Find "oneDigit k p" and "['N'] => some .note" in the records below. Copy the lines holding them and every line between, exactly, and no others.

Entries shown section start

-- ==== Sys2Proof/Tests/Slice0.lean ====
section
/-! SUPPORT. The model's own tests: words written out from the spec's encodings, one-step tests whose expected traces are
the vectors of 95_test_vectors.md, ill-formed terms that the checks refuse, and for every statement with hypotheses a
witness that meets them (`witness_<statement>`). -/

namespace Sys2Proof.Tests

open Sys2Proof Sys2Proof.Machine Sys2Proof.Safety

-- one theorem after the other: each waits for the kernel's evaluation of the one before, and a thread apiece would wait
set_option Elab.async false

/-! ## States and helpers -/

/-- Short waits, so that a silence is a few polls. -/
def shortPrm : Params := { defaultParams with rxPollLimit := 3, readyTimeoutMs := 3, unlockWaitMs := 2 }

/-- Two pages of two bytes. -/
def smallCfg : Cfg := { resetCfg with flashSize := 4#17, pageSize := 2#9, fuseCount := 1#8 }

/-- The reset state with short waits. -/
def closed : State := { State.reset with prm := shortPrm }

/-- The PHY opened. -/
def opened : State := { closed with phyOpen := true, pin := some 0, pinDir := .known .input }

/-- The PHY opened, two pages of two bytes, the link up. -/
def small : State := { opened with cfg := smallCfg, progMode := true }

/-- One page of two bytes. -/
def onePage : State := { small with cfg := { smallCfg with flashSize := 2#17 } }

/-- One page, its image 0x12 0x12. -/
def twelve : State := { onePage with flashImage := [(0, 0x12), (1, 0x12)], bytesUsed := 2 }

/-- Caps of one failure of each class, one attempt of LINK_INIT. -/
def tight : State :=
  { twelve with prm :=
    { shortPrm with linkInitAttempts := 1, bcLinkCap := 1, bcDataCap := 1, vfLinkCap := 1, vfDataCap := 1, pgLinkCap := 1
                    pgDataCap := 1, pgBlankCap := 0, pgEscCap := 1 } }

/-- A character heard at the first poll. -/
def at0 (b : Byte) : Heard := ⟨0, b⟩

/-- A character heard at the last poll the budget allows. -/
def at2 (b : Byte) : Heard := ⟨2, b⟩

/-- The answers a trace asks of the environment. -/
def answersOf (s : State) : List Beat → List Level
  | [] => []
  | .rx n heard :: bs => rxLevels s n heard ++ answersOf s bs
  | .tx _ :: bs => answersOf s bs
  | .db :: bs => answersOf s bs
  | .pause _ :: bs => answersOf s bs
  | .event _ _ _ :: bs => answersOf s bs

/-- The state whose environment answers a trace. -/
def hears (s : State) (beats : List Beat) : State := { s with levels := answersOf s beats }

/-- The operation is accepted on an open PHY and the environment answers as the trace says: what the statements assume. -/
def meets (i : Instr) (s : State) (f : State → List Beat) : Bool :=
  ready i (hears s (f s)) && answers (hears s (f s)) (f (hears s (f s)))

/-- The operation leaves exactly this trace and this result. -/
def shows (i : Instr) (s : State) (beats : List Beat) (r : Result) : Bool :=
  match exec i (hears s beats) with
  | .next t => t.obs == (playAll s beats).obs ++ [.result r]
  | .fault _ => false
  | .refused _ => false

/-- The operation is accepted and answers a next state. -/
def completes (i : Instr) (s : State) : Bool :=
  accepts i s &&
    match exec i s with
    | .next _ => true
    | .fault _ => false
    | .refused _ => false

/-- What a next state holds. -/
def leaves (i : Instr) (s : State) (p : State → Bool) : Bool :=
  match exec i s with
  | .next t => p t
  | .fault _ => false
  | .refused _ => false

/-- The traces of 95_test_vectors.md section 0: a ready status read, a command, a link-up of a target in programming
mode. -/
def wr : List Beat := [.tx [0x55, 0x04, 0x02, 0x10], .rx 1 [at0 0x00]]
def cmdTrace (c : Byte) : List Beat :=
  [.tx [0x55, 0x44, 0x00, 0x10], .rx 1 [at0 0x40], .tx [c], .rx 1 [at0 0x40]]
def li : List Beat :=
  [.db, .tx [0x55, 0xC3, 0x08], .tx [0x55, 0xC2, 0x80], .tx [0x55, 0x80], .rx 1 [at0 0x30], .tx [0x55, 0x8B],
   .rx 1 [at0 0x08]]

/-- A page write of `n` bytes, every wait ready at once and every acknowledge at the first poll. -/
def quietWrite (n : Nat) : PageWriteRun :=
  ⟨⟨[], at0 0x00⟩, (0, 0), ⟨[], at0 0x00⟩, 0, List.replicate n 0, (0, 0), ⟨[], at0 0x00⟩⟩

Entries shown section end
Entries shown section start

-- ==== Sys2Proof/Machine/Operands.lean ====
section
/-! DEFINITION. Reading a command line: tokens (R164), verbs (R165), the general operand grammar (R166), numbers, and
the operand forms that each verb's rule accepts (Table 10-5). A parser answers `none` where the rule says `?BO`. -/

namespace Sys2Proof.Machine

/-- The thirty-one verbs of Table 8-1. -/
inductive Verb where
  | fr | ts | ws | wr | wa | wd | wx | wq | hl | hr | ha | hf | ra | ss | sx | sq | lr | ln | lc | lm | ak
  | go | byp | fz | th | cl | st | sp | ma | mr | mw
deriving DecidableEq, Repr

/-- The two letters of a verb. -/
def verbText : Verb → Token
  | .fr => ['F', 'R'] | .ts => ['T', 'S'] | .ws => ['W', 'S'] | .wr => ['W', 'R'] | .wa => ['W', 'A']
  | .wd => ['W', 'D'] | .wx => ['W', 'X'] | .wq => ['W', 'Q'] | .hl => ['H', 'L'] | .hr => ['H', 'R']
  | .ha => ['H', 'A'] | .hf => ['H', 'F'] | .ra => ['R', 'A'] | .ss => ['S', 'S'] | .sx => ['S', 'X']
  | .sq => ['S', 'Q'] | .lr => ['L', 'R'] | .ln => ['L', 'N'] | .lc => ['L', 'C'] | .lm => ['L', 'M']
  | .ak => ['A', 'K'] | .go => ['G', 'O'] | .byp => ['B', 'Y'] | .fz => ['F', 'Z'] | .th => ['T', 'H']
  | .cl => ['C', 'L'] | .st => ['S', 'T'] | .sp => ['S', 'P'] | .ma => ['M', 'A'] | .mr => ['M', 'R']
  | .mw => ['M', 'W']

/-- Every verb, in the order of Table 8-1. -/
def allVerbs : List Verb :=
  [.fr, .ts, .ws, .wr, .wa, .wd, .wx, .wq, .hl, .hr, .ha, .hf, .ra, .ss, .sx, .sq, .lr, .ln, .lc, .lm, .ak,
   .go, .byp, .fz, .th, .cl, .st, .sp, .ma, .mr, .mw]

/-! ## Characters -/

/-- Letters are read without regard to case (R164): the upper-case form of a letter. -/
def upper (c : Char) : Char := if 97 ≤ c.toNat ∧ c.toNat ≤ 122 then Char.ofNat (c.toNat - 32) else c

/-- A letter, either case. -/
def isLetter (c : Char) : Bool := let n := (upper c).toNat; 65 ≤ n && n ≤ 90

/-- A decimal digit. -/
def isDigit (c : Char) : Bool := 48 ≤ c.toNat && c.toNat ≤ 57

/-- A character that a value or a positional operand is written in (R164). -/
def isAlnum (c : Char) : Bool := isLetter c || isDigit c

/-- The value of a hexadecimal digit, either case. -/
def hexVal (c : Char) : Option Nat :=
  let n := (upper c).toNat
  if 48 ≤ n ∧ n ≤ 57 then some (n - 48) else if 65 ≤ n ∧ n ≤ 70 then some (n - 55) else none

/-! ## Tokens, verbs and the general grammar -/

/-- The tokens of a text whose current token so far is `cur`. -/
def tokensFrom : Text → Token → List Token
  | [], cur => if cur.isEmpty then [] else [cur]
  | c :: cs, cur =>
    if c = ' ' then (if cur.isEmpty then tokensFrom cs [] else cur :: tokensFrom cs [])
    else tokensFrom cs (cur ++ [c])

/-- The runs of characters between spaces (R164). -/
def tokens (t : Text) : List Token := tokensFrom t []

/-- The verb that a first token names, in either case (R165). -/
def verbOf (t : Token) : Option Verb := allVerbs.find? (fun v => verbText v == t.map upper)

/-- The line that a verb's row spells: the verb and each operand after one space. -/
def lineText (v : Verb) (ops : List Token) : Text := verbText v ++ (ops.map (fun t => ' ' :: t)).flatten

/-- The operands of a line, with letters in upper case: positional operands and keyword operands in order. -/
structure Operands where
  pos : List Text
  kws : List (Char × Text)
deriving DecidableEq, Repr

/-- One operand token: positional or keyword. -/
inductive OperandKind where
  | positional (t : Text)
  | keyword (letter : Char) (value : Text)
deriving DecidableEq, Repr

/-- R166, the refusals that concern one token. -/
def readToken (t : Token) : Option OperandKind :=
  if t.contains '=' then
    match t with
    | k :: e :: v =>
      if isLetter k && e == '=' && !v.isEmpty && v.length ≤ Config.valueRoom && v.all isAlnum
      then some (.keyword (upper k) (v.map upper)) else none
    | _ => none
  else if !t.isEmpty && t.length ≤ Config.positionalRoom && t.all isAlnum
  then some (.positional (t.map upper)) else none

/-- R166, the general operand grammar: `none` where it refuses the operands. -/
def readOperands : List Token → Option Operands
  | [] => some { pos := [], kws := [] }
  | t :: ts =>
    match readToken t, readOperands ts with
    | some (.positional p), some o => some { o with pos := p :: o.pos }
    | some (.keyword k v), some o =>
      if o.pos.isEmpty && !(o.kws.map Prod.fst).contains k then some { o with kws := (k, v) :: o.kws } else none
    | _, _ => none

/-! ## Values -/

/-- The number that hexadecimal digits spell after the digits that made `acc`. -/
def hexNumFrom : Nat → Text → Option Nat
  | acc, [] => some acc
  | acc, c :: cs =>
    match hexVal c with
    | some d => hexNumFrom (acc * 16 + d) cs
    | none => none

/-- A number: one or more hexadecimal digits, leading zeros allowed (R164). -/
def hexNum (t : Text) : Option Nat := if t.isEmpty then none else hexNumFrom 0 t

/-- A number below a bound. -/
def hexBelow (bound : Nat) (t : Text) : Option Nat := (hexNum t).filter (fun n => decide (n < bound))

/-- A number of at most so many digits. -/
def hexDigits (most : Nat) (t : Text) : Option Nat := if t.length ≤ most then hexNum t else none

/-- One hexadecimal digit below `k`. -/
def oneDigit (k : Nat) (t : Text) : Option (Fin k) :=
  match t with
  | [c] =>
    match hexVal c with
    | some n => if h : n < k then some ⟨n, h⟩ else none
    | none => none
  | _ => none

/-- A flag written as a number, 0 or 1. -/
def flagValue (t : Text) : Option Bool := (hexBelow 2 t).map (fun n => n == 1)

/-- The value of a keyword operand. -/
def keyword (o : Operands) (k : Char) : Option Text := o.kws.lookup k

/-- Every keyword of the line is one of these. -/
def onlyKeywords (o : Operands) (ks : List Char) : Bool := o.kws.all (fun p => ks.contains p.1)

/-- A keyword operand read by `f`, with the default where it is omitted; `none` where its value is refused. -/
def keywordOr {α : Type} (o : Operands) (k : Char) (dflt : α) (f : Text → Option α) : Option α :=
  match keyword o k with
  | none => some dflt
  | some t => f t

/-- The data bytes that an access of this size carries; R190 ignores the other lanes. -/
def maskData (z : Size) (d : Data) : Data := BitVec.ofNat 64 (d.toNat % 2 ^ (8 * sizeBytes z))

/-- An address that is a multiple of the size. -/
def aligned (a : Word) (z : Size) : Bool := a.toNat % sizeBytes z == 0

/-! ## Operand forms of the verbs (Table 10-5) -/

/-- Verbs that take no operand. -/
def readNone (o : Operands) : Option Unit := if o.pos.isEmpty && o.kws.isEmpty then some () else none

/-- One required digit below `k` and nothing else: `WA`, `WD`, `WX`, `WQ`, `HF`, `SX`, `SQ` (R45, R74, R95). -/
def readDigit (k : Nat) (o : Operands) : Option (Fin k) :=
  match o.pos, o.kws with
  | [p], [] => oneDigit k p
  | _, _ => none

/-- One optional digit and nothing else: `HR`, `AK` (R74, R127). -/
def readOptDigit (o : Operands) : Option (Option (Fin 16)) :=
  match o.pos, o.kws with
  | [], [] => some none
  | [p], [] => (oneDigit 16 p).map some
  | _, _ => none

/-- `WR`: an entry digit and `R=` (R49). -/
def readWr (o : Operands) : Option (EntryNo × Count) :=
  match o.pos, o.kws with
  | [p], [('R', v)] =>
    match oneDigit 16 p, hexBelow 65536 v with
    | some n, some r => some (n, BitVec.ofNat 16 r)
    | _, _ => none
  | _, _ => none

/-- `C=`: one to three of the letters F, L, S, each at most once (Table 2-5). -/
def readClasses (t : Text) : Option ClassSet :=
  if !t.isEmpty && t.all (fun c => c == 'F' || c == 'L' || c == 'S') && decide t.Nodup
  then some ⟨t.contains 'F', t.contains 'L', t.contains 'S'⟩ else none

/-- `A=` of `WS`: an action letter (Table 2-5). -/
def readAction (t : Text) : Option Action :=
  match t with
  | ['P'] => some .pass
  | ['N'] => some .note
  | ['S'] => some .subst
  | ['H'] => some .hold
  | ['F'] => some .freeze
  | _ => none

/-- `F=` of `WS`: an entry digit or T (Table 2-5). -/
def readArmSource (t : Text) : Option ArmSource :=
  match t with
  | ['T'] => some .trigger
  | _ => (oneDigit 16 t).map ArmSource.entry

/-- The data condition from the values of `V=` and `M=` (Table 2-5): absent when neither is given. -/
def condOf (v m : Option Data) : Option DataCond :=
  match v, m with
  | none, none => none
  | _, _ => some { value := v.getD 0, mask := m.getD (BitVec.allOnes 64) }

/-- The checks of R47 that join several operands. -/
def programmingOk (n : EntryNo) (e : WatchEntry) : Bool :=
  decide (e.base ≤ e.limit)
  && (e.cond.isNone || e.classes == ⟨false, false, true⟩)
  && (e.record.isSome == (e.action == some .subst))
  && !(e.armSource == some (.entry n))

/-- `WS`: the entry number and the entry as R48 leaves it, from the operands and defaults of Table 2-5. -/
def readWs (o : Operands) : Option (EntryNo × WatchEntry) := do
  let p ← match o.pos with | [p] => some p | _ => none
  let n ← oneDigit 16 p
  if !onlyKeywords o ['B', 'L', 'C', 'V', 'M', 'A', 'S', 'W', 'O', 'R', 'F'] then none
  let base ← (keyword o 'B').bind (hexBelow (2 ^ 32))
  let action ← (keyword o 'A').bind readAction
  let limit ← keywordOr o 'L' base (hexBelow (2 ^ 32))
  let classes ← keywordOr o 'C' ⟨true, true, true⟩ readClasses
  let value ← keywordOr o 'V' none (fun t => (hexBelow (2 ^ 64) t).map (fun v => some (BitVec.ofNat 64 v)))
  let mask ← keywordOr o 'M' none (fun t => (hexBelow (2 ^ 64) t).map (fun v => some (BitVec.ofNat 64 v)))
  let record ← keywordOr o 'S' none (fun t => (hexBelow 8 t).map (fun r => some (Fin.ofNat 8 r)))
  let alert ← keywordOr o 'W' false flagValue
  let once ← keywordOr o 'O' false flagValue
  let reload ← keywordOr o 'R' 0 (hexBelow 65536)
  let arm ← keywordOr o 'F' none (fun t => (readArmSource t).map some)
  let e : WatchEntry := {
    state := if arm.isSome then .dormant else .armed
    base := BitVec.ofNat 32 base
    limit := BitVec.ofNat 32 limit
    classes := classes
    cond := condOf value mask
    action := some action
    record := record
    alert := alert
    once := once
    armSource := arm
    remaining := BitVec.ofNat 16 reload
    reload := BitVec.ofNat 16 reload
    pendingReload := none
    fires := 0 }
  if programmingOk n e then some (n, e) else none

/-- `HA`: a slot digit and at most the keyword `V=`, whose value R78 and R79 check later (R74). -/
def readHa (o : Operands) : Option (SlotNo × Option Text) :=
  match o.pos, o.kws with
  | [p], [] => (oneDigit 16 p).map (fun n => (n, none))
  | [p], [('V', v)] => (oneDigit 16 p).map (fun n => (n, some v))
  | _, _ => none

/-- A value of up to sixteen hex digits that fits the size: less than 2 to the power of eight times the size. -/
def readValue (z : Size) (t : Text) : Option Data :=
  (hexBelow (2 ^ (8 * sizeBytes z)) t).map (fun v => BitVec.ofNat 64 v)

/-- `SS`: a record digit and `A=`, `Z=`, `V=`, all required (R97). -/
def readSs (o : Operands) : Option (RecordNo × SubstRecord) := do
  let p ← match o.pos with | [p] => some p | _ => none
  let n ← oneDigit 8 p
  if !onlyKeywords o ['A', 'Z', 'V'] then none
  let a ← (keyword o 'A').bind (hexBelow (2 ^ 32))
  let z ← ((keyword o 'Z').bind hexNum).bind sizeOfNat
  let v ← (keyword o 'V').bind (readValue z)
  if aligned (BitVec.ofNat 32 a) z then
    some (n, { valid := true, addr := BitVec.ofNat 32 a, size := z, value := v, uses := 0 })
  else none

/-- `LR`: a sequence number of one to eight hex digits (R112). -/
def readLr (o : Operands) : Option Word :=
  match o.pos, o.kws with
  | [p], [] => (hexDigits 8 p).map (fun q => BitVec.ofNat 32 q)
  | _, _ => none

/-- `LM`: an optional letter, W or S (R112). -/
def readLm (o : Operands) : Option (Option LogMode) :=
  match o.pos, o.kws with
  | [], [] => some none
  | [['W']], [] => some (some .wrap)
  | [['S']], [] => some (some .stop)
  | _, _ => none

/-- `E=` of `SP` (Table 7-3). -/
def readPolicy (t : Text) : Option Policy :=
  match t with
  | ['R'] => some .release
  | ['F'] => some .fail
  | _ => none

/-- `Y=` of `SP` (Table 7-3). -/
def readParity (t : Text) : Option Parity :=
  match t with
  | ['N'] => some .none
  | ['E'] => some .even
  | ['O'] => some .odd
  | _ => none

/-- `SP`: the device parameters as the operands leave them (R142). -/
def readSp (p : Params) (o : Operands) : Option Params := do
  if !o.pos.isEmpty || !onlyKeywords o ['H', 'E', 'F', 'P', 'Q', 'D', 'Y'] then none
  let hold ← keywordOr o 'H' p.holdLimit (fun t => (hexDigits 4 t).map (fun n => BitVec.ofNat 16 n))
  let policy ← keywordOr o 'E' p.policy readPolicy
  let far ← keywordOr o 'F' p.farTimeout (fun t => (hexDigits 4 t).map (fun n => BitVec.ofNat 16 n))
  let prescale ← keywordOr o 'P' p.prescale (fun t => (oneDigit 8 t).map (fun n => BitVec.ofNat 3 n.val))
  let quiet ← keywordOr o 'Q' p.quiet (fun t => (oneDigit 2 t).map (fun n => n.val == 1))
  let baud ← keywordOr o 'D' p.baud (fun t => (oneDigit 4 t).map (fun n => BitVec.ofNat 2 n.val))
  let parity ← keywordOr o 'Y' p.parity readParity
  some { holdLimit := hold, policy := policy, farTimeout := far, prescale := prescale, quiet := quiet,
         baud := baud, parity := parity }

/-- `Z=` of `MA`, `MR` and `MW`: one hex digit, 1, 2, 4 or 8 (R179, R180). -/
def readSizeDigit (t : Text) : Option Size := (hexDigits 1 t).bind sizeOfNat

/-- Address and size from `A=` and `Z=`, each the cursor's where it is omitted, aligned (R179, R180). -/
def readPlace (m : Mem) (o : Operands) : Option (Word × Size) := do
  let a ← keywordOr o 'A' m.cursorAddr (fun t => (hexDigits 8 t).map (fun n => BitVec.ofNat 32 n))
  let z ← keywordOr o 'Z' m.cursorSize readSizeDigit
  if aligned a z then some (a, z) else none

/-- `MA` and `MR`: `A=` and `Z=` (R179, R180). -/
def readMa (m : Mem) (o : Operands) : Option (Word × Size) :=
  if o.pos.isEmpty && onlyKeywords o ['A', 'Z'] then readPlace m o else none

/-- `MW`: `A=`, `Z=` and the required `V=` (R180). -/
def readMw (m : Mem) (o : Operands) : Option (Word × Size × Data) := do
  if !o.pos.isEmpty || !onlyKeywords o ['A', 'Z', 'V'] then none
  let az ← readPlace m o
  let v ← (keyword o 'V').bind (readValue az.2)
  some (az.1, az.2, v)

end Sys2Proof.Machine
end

Entries shown section end
Entries shown section start

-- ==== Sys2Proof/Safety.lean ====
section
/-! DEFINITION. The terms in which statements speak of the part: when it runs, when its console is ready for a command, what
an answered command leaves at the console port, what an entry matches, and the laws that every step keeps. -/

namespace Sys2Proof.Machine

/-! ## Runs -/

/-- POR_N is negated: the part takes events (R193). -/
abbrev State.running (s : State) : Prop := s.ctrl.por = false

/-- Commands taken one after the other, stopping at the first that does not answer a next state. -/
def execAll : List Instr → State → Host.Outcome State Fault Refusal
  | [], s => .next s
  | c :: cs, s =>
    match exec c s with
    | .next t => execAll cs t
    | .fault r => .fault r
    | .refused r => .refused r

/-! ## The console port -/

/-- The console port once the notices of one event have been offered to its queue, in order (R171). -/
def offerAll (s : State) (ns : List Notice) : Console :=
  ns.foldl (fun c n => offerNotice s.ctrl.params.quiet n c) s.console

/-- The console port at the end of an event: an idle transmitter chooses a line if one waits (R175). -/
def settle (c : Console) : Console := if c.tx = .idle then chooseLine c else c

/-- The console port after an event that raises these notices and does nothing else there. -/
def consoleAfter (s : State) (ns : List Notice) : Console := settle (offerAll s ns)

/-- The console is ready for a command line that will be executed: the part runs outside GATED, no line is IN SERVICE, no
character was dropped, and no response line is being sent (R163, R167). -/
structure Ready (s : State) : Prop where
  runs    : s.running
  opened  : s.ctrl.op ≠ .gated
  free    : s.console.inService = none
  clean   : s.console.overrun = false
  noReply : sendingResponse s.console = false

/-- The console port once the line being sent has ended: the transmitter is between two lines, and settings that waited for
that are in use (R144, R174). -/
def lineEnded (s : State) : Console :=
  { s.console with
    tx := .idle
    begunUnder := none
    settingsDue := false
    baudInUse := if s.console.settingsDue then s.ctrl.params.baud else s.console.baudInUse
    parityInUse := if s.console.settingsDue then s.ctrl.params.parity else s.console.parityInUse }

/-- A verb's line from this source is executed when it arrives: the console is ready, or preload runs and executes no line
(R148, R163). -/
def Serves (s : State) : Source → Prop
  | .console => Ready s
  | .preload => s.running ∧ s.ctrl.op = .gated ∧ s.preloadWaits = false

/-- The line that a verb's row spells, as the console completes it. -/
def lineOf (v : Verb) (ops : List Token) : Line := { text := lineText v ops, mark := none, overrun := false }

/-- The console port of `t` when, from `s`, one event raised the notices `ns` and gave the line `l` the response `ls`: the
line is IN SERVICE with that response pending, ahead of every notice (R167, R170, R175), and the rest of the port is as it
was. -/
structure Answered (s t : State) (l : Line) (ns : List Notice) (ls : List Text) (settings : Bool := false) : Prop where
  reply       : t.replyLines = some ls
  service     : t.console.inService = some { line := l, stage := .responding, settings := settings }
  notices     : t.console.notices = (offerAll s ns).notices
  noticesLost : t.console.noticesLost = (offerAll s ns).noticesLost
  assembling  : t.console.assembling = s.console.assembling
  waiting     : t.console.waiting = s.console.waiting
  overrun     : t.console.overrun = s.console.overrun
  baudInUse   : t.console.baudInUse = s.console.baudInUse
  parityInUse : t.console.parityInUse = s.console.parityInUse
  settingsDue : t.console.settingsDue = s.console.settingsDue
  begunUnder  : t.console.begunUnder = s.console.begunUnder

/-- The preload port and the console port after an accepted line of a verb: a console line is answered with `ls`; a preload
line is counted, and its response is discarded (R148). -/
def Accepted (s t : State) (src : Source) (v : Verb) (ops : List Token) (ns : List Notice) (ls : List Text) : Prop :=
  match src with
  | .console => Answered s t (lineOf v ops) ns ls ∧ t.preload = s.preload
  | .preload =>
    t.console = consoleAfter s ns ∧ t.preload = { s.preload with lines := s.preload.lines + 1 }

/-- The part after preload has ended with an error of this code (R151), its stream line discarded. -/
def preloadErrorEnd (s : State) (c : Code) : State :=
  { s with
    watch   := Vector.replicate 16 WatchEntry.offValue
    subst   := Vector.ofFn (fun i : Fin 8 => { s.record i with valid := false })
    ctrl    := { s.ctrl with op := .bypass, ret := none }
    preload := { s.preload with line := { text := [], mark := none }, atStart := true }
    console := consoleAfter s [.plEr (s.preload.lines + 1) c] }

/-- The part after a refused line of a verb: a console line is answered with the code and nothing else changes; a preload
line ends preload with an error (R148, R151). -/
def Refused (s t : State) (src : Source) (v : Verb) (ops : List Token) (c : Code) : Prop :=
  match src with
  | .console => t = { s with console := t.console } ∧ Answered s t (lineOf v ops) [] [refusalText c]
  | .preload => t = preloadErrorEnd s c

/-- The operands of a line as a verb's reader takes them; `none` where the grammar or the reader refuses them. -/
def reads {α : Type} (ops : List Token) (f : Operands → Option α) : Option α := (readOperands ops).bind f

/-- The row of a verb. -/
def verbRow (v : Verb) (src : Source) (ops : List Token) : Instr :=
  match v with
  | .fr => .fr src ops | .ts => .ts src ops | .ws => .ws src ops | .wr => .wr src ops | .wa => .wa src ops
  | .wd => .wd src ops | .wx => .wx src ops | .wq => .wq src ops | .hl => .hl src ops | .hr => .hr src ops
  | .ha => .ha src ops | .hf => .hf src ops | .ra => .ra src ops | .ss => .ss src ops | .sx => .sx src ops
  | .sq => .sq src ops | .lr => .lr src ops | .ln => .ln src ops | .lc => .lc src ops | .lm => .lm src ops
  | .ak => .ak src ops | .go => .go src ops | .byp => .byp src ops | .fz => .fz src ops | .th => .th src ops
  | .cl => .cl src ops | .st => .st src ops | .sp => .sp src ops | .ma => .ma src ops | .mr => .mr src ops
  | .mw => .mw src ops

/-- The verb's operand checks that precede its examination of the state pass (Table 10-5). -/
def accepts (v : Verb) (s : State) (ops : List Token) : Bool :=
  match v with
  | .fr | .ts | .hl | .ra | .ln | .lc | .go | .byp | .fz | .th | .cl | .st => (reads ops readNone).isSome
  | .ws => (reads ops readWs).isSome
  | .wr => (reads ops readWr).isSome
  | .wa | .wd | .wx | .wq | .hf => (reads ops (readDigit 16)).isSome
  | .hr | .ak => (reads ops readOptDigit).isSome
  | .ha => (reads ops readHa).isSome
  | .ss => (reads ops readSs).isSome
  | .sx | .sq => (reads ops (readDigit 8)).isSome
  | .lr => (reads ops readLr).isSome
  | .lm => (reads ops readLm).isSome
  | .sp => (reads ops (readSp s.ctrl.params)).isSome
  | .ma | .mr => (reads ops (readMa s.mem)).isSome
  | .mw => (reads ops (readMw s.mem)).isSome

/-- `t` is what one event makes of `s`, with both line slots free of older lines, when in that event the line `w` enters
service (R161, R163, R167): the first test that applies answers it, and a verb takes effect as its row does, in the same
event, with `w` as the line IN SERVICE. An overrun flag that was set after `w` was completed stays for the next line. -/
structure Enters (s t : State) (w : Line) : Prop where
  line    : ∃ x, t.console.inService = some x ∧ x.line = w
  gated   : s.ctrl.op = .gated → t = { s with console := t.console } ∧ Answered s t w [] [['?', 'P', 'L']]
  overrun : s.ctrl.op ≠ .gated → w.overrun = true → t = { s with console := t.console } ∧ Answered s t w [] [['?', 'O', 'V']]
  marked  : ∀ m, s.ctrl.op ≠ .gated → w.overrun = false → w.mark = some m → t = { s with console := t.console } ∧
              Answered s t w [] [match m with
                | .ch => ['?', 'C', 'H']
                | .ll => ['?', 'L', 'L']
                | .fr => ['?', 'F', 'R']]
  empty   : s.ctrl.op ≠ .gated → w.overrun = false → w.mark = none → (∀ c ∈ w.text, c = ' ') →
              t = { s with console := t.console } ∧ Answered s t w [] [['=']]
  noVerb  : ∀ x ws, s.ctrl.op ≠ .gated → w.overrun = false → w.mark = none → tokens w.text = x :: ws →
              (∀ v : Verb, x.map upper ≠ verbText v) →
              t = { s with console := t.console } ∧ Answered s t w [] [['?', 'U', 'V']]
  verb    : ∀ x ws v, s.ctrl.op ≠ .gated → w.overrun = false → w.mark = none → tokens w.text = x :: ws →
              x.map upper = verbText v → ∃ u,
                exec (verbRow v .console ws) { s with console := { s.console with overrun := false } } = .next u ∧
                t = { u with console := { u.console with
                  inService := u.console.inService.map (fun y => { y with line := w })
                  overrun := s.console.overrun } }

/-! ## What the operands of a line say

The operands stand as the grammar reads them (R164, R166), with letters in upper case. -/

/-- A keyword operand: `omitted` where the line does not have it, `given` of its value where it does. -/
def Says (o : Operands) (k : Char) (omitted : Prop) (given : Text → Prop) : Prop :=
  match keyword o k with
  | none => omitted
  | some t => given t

Entries shown section end

Your response:
  | [p], [] => oneDigit k p
  | _, _ => none

/-- One optional digit and nothing else: `HR`, `AK` (R74, R127). -/
def readOptDigit (o : Operands) : Option (Option (Fin 16)) :=
  match o.pos, o.kws with
  | [], [] => some none
  | [p], [] => (oneDigit 16 p).map some
  | _, _ => none

/-- `WR`: an entry digit and `R=` (R49). -/
def readWr (o : Operands) : Option (EntryNo × Count) :=
  match o.pos, o.kws with
  | [p], [('R', v)] =>
    match oneDigit 16 p, hexBelow 65536 v with
    | some n, some r => some (n, BitVec.ofNat 16 r)
    | _, _ => none
  | _, _ => none

/-- `C=`: one to three of the letters F, L, S, each at most once (Table 2-5). -/
def readClasses (t : Text) : Option ClassSet :=
  if !t.isEmpty && t.all (fun c => c == 'F' || c == 'L' || c == 'S') && decide t.Nodup
  then some ⟨t.contains 'F', t.contains 'L', t.contains 'S'⟩ else none

/-- `A=` of `WS`: an action letter (Table 2-5). -/
def readAction (t : Text) : Option Action :=
  match t with
  | ['P'] => some .pass
  | ['N'] => some .note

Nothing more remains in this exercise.